■ What is required ■
Transcribe word for word the lines below from the line with "cons p ps ih =>" through the line with "exact key _ s.engine", ends included.

■ Dataset extract ■
theorem later_eq (s : State) (e : Instr) : ∃ es, s.later e = { s with engine := es } := by
  unfold State.later
  split
  · exact ⟨s.engine, rfl⟩
  · exact ⟨_, rfl⟩

theorem checkBarrier_eq (s : State) (p : Nat) : ∃ es, checkBarrier s p = { s with engine := es } := by
  unfold checkBarrier
  split
  · exact later_eq s _
  · exact ⟨s.engine, rfl⟩

/-- Checking barriers schedules events and nothing else. -/
theorem checkBarriers_eq (s : State) (k : Nat) : ∃ es, checkBarriers s k = { s with engine := es } := by
  have key : ∀ (ps : List Nat) (es : List Instr),
      ∃ fs, ps.foldl (fun s q => if s.livePly q then checkBarrier s q else s) { s with engine := es } = { s with engine := fs } := by
    intro ps
    induction ps with
    | nil => exact fun es => ⟨es, rfl⟩
    | cons p ps ih =>
      intro es
      rw [List.foldl_cons]
      split
      · obtain ⟨fs, hfs⟩ := checkBarrier_eq { s with engine := es } p
        rw [hfs]
        exact ih fs
      · exact ih es
  exact key _ s.engine

/-- A strand with at most one fragment has none at another barrier instruction. -/
theorem strayBarrier_none {t : Strand} (h : t.frags = [] ∨ ∃ e, t.frags = [e]) : strayBarrier t = none := by
  unfold strayBarrier
  refine if_pos ?_
  rcases h with h | ⟨e, h⟩ <;> simp [h]

/-- The ply exits (R148 step 4). -/
def exitingPly (y : Ply) : Ply := { y with exiting := true }

theorem trapStray_none {u : State} (h : strayBarrier u.cur = none) : trapStray u u.iss.ply u.iss.strand = u := by
  unfold trapStray
  rw [show (u.ply u.iss.ply).strand u.iss.strand = u.cur from rfl, h]

theorem afterExit_last {u : State} (h : strayBarrier u.cur = none) (hall : u.curPly.strands.all (fun k => k.2.exited) = true) :
    ∃ es, .plyExit u.iss.ply ∈ es ∧ afterExit u u.iss.ply = { u.modCurPly exitingPly with engine := es } := by
  have he : afterExit u u.iss.ply = (checkBarriers (u.modCurPly exitingPly) u.curPly.skein).later (.plyExit u.iss.ply) := by
    unfold afterExit
    rw [trapStray_none h]
    exact if_pos hall
  obtain ⟨es, hes⟩ := checkBarriers_eq (u.modCurPly exitingPly) u.curPly.skein
  rw [he, hes]
  obtain ⟨fs, hfs⟩ := later_eq { u.modCurPly exitingPly with engine := es } (.plyExit u.iss.ply)
  have hmem := mem_later { u.modCurPly exitingPly with engine := es } (.plyExit u.iss.ply)
  rw [hfs] at hmem ⊢
  exact ⟨fs, hmem, rfl⟩

theorem afterExit_notLast {u : State} (h : strayBarrier u.cur = none) (hall : u.curPly.strands.all (fun k => k.2.exited) = false) :
    ∃ es, afterExit u u.iss.ply = { u with engine := es } := by
  have he : afterExit u u.iss.ply = checkBarriers u u.curPly.skein := by
    unfold afterExit
    rw [trapStray_none h]
    exact if_neg (fun hex => absurd (hex.symm.trans hall) (by decide))
  rw [he]
  exact checkBarriers_eq u _

theorem sameMemory_exitingPly {s u : State} (h : SameMemory s u) (es : List Instr) : SameMemory s { u.modCurPly exitingPly with engine := es } := by
  obtain ⟨hhome, hhbm, hws, hscr, htiles⟩ := h
  have hply : ∀ q, ((u.modCurPly exitingPly).ply q).scratch = (u.ply q).scratch ∧ ((u.modCurPly exitingPly).ply q).tiles = (u.ply q).tiles := by
    intro q
    rw [State.modCurPly, State.ply_modPly_eq]
    split <;> exact ⟨rfl, rfl⟩
  exact ⟨hhome, hhbm, hws, fun q a => (congrArg (Mem.byte · a) (hply q).1).trans (hscr q a),
    fun q a => (congrArg (Mem.byte · a) (hply q).2).trans (htiles q a)⟩

/-- What an exit leaves of everything but the strand's fragments. -/
theorem exit_leaves {s u : State} (hu : SameButStrand s u) (h : strayBarrier u.cur = none) :
    ∃ t, halt (afterExit u s.iss.ply) = t ∧ t.cur = u.cur ∧ (∀ k, k ≠ s.iss.strand → t.curPly.strand k = s.curPly.strand k) ∧ SameMemory s t ∧
      (t.curPly.strands.all (fun k => k.2.exited) = true → t.curPly.exiting = true ∧ .plyExit s.iss.ply ∈ t.engine) := by
  refine ⟨_, rfl, ?_⟩
  rw [← hu.iss]
  have hother : ∀ k, k ≠ u.iss.strand → u.curPly.strand k = s.curPly.strand k := by
    rw [hu.iss]
    exact hu.2.2.2.2
  cases hall : u.curPly.strands.all (fun k => k.2.exited) with
  | true =>
    obtain ⟨es, hes, he⟩ := afterExit_last h hall
    rw [he]
    have hcp : (halt { u.modCurPly exitingPly with engine := es }).curPly = exitingPly u.curPly := State.ply_modPly u u.iss.ply exitingPly
    have hk : ∀ k, (halt { u.modCurPly exitingPly with engine := es }).curPly.strand k = u.curPly.strand k := by
      rw [hcp]
      exact fun k => rfl
    exact ⟨hk u.iss.strand, fun k hne => (hk k).trans (hother k hne), sameMemory_exitingPly hu.memory es, fun _ => ⟨congrArg Ply.exiting hcp, hes⟩⟩
  | false =>
    obtain ⟨es, he⟩ := afterExit_notLast h hall
    rw [he]
    exact ⟨rfl, hother, hu.memory, fun hex => absurd (hex.symm.trans hall) (by decide)⟩

/-! ## The fragments that an exit leaves -/

/-- A strand at the normal level with these fragments. -/
def leftWith (t : Strand) (fs : Tab Frag) : Strand := { t with trap := { t.trap with on := false }, frags := fs }

theorem exitFragment_eq {t u : Strand} {i : Nat} {quad : Bool}
    (h : vacateEntry (leaveLanes { t with trap := { t.trap with on := false } } i quad) i = u) (hl : u.trapped = false) (hn : settleOne u = none) :
    exitFragment t i quad = { pruneHelpers u with exited := u.frags.isEmpty } := by
  unfold exitFragment
  simp only [h, settle_of_none hl hn]
  simp [pruneHelpers]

■ Response to this task ■
    | cons p ps ih =>
      intro es
      rw [List.foldl_cons]
      split
      · obtain ⟨fs, hfs⟩ := checkBarrier_eq { s with engine := es } p
        rw [hfs]
        exact ih fs
      · exact ih es
  exact key _ s.engine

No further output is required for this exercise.